A couple of gentlemen having a chat in a hotel room, before dinner, is not everyone’s idea of a meeting to change the face of world golf forever...
Far more fitting, as an iconic memory, is the unforgettable sight of that magnificent flying machine, Concorde, flying low like a gargantuan mechanical swallow above massed crowds at the Belfry celebrating 1985 victory by Tony Jacklin’s Europe. Contrasting though they may be, these two scenarios are linked, not only to each other but to the intoxicating transatlantic tour de force that The Ryder Cup has now become. And, more enticingly, to The K Club installment that shortly will grip the golfing community by its nerve ends.
When the ‘couple of gentlemen’ referred to in the opening sentence had their ‘chat’ The Ryder Cup was little more than a slightly boring, highly predictable biennial walk-over for the USA. Eight years later, when Concorde soared over the Belfry, the competition was ready to pursue the Olympic Games and football’s World Cup into supersonic orbit as the planet’s most popular sporting occasion.
The ‘two gentlemen’ were not of course just ordinary Joes. One was The Rt.
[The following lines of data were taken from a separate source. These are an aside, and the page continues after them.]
-- ==== Sys2Proof/WellFormed.lean ====
section
/-! DEFINITION. Which commands are well formed: the checks a sender of commands must meet. exec is total and gives every command a
meaning; the checks say which operands stand for something the part's surroundings can do. -/

namespace Sys2Proof

/-- Line numbers that rise strictly from above `last` and stay within the image lines 1 to 255. -/
def risingLines : Nat → List (Nat × Line) → Bool
  | _, [] => true
  | last, (n, _) :: rest => decide (last < n) && decide (n ≤ 255) && risingLines n rest

/-- The content of a sector names each image line at most once, in rising order, and no line outside 1 to 255 (section 3.1). -/
def SectorContent.wf (c : SectorContent) : Bool :=
  risingLines 0 c.lines

/-- The checks of each command. An incomplete byte has at most 7 bits (R154), and FRAME_SENT is brought about by a byte that goes out, so its
traffic holds at least one. Whether a failed erase may leave the header it reads back is exec's own check (R50). -/
def Instr.wf : Instr → Bool
  | .csRise _ bits => decide (bits.length ≤ 7)
  | .frameSent traffic => decide (traffic.count ≠ 0)
  | .reset _ left => left.wf
  | .sectorEraseDone (.reads content) => content.wf
  | .sectorEraseDone .asExpected => true
  | .frameReceived _ _ _ | .frameAbandoned _ _ _ | .uartFramingError _ _ | .gapTimerExpiry _ _ | .resetRelease _ _ | .supplyLow | .supplyNormal => true
  | .idleTimerExpiry _ | .lineProgramDone _ | .jobStart | .backgroundPassStart | .passResume | .hello | .stat _ | .sectors => true
  | .linkstat | .readCommitted | .readOwn | .list | .write _ | .delete _ | .begin | .stage _ | .unstage | .commit _ | .abort => true
  | .txninfo | .watchAdd | .watchRemove | .watchClear | .notices | .zones | .zoneSetDefine _ | .zoneSetClear _ | .reclaim => true
  | .format | .badType => true

end Sys2Proof
end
Hon. The Earl of Derby, MC, President of the Professional Golfers’ Association and the other was Jack Nicklaus, randomly selected by various eminent bodies for awards ranging from ‘the golfer of the 20th Century’ to ‘the greatest sportsman of all time’. Nicklaus was a playing member of Dow Finsterwald’s US Ryder Cup at Royal Lytham & St Anne’s in 1977 when Brian Huggett’s Great Britain & Ireland, (as the opposition was then), were soundly beaten. That’s how it was, more often than not.
Just how the change from ‘country’ to ‘continent’ came about has been described in slightly varying ways. I’ll stick to the simple version I jotted down during an interview with the late Lord Derby, at Knowsley Hall, his ancestral home in Chesire.